Sorry for the time away, but it has been a busy couple of days. Having a new relationship is a big part of my life now, even if she is going into treatment on Monday. I’ve felt happy a lot this week; just being around her makes me happy, which is pretty nice. She’s such a good, smart, beautiful, strong woman; I only wish she could see it herself, or believe it when I tell her.
She’s still in a pretty bad place, which is hard to watch. It’s especially hard when it seems like nobody else in her life except for me and a few friends seems to be supporting her decisions. I don’t want to pressure her into anything she wouldn’t want to do if she were feeling better, since this is kind of a first relationship for both of us, so I’m trying to keep my distance in some ways while trying to support her in others.

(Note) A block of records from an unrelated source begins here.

-- ==== Sys2Proof/Laws/PerInstr.lean ====
section
/-!
SUPPORT. What holds of every instruction as syntax, one lemma per constructor. Family RoundTrip: decoding the words `encode` gives
for a well-formed instruction gives the instruction back (R78, R79, R82-R84).
-/
namespace Sys2Proof.Laws

/-- Decoding the encoded words of a well-formed instruction gives it back. -/
def RoundTrip.Statement (i : Instr) : Prop :=
  i.wellFormed = true → i.encoded = true → decode ((encode i).getD 0 0) ((encode i).getD 1 0) = .ok i

/-! ### Fields of a word -/

/-- R79: the seven fields are the word. -/
theorem split_join (f : Fields) : splitWord (joinWord f) = f := by
  obtain ⟨c, f6, k, b, a, d, op⟩ := f
  simp only [splitWord, joinWord, Fields.mk.injEq]
  refine ⟨?_, ?_, ?_, ?_, ?_, ?_, ?_⟩ <;>
    (ext i hi; simp only [BitVec.getElem_extractLsb', BitVec.getLsbD_append]
     repeat' split
     all_goals first | omega | (rw [← BitVec.getLsbD_eq_getElem]; congr 1; omega))

/-- An instruction decodes from its fields where the major opcode's table gives it. -/
theorem decode_of_fields (i : Instr) (f : Fields) (w1 : BitVec 32) (hw : i.wellFormed = true)
    (ho : opcodeAssigned f.op = true) (h : decodeFields f w1 = some i) : decode (joinWord f) w1 = .ok i := by
  simp [decode, split_join, ho, h, hw]

/-! ### Operands that span fields -/

/-- R79: a 15-bit immediate. -/
theorem join_imm15 (x : BitVec 15) : x.extractLsb' 14 1 ++ x.extractLsb' 8 6 ++ x.extractLsb' 5 3 ++ x.extractLsb' 0 5 = x := by
  ext i hi
  simp only [BitVec.getElem_append, BitVec.getElem_extractLsb']
  repeat' split
  all_goals (rw [← BitVec.getLsbD_eq_getElem]; congr 1; omega)

/-- R79: a 20-bit immediate. -/
theorem join_imm20 (x : BitVec 20) : x.extractLsb' 19 1 ++ x.extractLsb' 13 6 ++ x.extractLsb' 10 3 ++ x.extractLsb' 5 5 ++ x.extractLsb' 0 5 = x := by
  ext i hi
  simp only [BitVec.getElem_append, BitVec.getElem_extractLsb']
  repeat' split
  all_goals (rw [← BitVec.getLsbD_eq_getElem]; congr 1; omega)

/-- R79: a 12-bit offset. -/
theorem join_off12 (x : BitVec 12) : x.extractLsb' 11 1 ++ x.extractLsb' 5 6 ++ x.extractLsb' 2 3 ++ x.extractLsb' 0 2 = x := by
  ext i hi
  simp only [BitVec.getElem_append, BitVec.getElem_extractLsb']
  repeat' split
  all_goals (rw [← BitVec.getLsbD_eq_getElem]; congr 1; omega)

/-- R79: a control register number. -/
theorem join_csr10 (x : BitVec 10) : x.extractLsb' 9 1 ++ x.extractLsb' 3 6 ++ x.extractLsb' 0 3 = x := by
  ext i hi
  simp only [BitVec.getElem_append, BitVec.getElem_extractLsb']
  repeat' split
  all_goals (rw [← BitVec.getLsbD_eq_getElem]; congr 1; omega)

/-- R79: a scope code. -/
theorem join_scope (x : BitVec 4) : x.extractLsb' 3 1 ++ x.extractLsb' 0 3 = x := by
  ext i hi
  simp only [BitVec.getElem_append, BitVec.getElem_extractLsb']
  repeat' split
  all_goals (rw [← BitVec.getLsbD_eq_getElem]; congr 1; omega)

/-- R79: a shift count. -/
theorem join_shift6 (x : BitVec 6) : x.extractLsb' 5 1 ++ x.extractLsb' 0 5 = x := by
  ext i hi
  simp only [BitVec.getElem_append, BitVec.getElem_extractLsb']
  repeat' split
  all_goals (rw [← BitVec.getLsbD_eq_getElem]; congr 1; omega)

We’ve been pretty frank in our conversations, both about our feeling towards each other and our experiences in general. There’s a lot she isn’t able to tell me yet, but I hope that the treatment she gets helps her to come to terms with what she feels and the events of her past. I also hope it helps with my ability to communicate in general.
I was actually talking to my therapist earlier tonight about this; in verbal conversation, I tend to reveal very little of what is on my mind; my answers tned to be short, terse, and to the point, following the letter of any question asked of me rather than the spirit. This can often leave the questioners (often my friends) frustrated, because they were looking for more information and context than I tend to give. I’m much more open and communicative, oddly, here, and in other textual mediums, which is strange.
Communication is something I really want to work on, both with my friends and, especially, with this new relationship. I want to be able to tell them – and especially her – what they are asking, and give them all they are looking for conversationally. I want to be able to share my thoughts and feelings so that we can understand each other, and express how much my friends – and new relationship – mean to me.
Being able to say how much I care – and have the people I care for believe me and what I am saying – is a big step for me. I want to take it.